Security has been tightened in the Karbala with vehicle traffic banned in the city to prevent car bombings and successive cordons of police searching pilgrims.
Over 2,000 Iraqi police commandos, 10,000 policemen and 1,500 soldiers have been drafted into the region to boost security, said Karbala's police chief.
US forces brought in an extra 700 soldiers from neighbouring Kuwait to boost security for the pilgrimage.
Extremist Sunnis, bent on triggering a civil war which could lead to the disintegration of the country, have multiplied their attacks on the majority Shiite population.
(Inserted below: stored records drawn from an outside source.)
-- ==== Sys2Proof/Machine/Msi.lean ====
section
/-! DEFINITION. The MSI remap table's meanings (spec/43_msi.md): MSI.INIT, MSI.SET_BASIC, MSI.SET_MRIF, MSI.INDEX,
MSI.MRIF_LOC. -/

namespace Sys2Proof.Machine

/-- `basic_dw0` (R261). -/
def basicDw0 (ifpa : Word) (c : Bool) : Word := 1 ||| (3 <<< 1) ||| ppnField ifpa ||| (bit c <<< 63)

/-- `mrif_dw0` (R261). -/
def mrifDw0 (m : Word) (c : Bool) : Word := 1 ||| (1 <<< 1) ||| mrifField m ||| (bit c <<< 63)

/-- `mrif_dw1` (R261). -/
def mrifDw1 (npa nid : Word) : Word := (nid &&& 0x3FF) ||| ppnField npa ||| (((nid >>> 10) &&& 1) <<< 60)

/-- `write_msi_entry` (R266). -/
def writeMsiEntry (ea : Nat) (d0 d1 : Word) (s : State) : State :=
  memWrite ea d0 (fence (memWrite (ea + 8) d1 (fence (memWrite ea 0 s))))

/-- MSI.INIT (R262). -/
def execMsiInit (s : State) : Host.Outcome State Fault Refusal :=
  if s.cfg.dcFmt ≠ .ext then raise .errMode s
  else
    let c := s.cfg
    let s := fence (zeroFill (512 * c.msiPages) c.msiBase.toNat s)
    let s := s.setBlk (fun b => { b with msiReady := true })
    done s (result .ok c.msiBase (BitVec.ofNat 64 (msiEntries c)))

/-- MSI.SET_BASIC (R263, R264). -/
def execMsiSetBasic (c : Bool) (a0 a1 : Word) (s : State) : Host.Outcome State Fault Refusal :=
  if s.cfg.dcFmt ≠ .ext then raise .errMode s
  else if !s.blk.msiReady then raise .errState s
  else if msiEntries s.cfg ≤ a0.toNat then raise .errRange s
  else if !aligned 12 a1 then raise .errAlign s
  else if !fits 56 a1 then raise .errRange s
  else
    let ea := msiEntry s.cfg a0.toNat
    let d0 := basicDw0 a1 c
    done (writeMsiEntry ea d0 0 s) (result .ok d0 0 (BitVec.ofNat 64 ea))

/-- MSI.SET_MRIF (R263, R265). -/
def execMsiSetMrif (c : Bool) (a0 a1 a2 a3 : Word) (s : State) : Host.Outcome State Fault Refusal :=
  if s.cfg.dcFmt ≠ .ext then raise .errMode s
  else if !s.blk.msiReady then raise .errState s
  else if msiEntries s.cfg ≤ a0.toNat then raise .errRange s
  else if !aligned 9 a1 || !aligned 12 a2 then raise .errAlign s
  else if !fits 56 a1 || !fits 56 a2 then raise .errRange s
  else if !fits 11 a3 then raise .errRange s
  else
    let ea := msiEntry s.cfg a0.toNat
    let d0 := mrifDw0 a1 c
    let d1 := mrifDw1 a2 a3
    done (writeMsiEntry ea d0 d1 s) (result .ok d0 d1 (BitVec.ofNat 64 ea))

/-- MSI.INDEX (R269). -/
def execMsiIndex (a0 : Word) (s : State) : Host.Outcome State Fault Refusal :=
  if s.cfg.dcFmt ≠ .ext then raise .errMode s
  else
    let i := msiIndex a0 s.blk.cfgMsiMask
    done s (result .ok (bit (msiMatch a0 s.blk.cfgMsiMask s.blk.cfgMsiPattern)) (BitVec.ofNat 64 i)
      (BitVec.ofNat 64 (msiEntry s.cfg i)) (bit (i < msiEntries s.cfg)))

/-- MSI.MRIF_LOC (R271). -/
def execMsiMrifLoc (a0 a1 : Word) (s : State) : Host.Outcome State Fault Refusal :=
  if s.cfg.dcFmt ≠ .ext then raise .errMode s
  else if !aligned 9 a0 then raise .errAlign s
  else if !fits 56 a0 || 2048 ≤ a1.toNat then raise .errRange s
  else
    let w := a0 + 16 * (a1 >>> 6)
    done s (result .ok w (a1 &&& 63) (w + 8))

end Sys2Proof.Machine
end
In Karbala, a suicide bomber blew himself up in January in the middle of a busy market area near the Iman Hussein shrine, killing at least 44 and wounding 85 others.
Never in the three years since the US-led coalition invaded Iraq to topple Saddam Hussein has the country looked so close to the edge of civil war.
Former prime minister Iyad Allawi even suggested Iraq has already slid into such a conflict.
“We are losing each day an average 50 to 60 people throughout the country, if not more,” Allawi told the BBC. “If this is not civil war, then God knows what civil war is.”
A major US-Iraqi operation sweeping for insurgents near Samarra, north of Baghdad, entered its fourth day on Sunday with the arrest of 60 suspects and the discovery of 11 weapons caches.
The highly-publicized operation featured helicopters transporting troops to the rural area. But the only opposition was a roadside bomb that lightly damaged one vehicle on Sunday.
Twelve people were killed in violence around Iraq Sunday, including seven Iraqis when US forces returned fire during a raid on the town of Dhuluiya, north of Baghdad, security sources said.
The violence wracking the country comes amid mounting pressure for the nation's politicians to finally agree on the shape of the country's first permanent government since the invasion.
The turmoil coincides with rising public dissatisfaction with the war in the United States on the invasion's third anniversary, which falls on March 20, with anti-war demonstrations being held across the globe.
US President George W. Bush said Saturday that the war was “the right decision” and vowed to overcome violence that has killed some 2,300 US soldiers.
US Defense Secretary Donald Rumsfeld warned a quick US pullout from Iraq will result in terrorists taking it over — and insisted it would be tantamount to handing Germany back to the Nazis.
“Turning our backs on postwar Iraq today would be the modern equivalent of handing postwar Germany back to the Nazis,” he said in Sunday's Washington Post.
Recent polls show that 65 percent of Americans disapprove of Bush's handling of the situation in Iraq.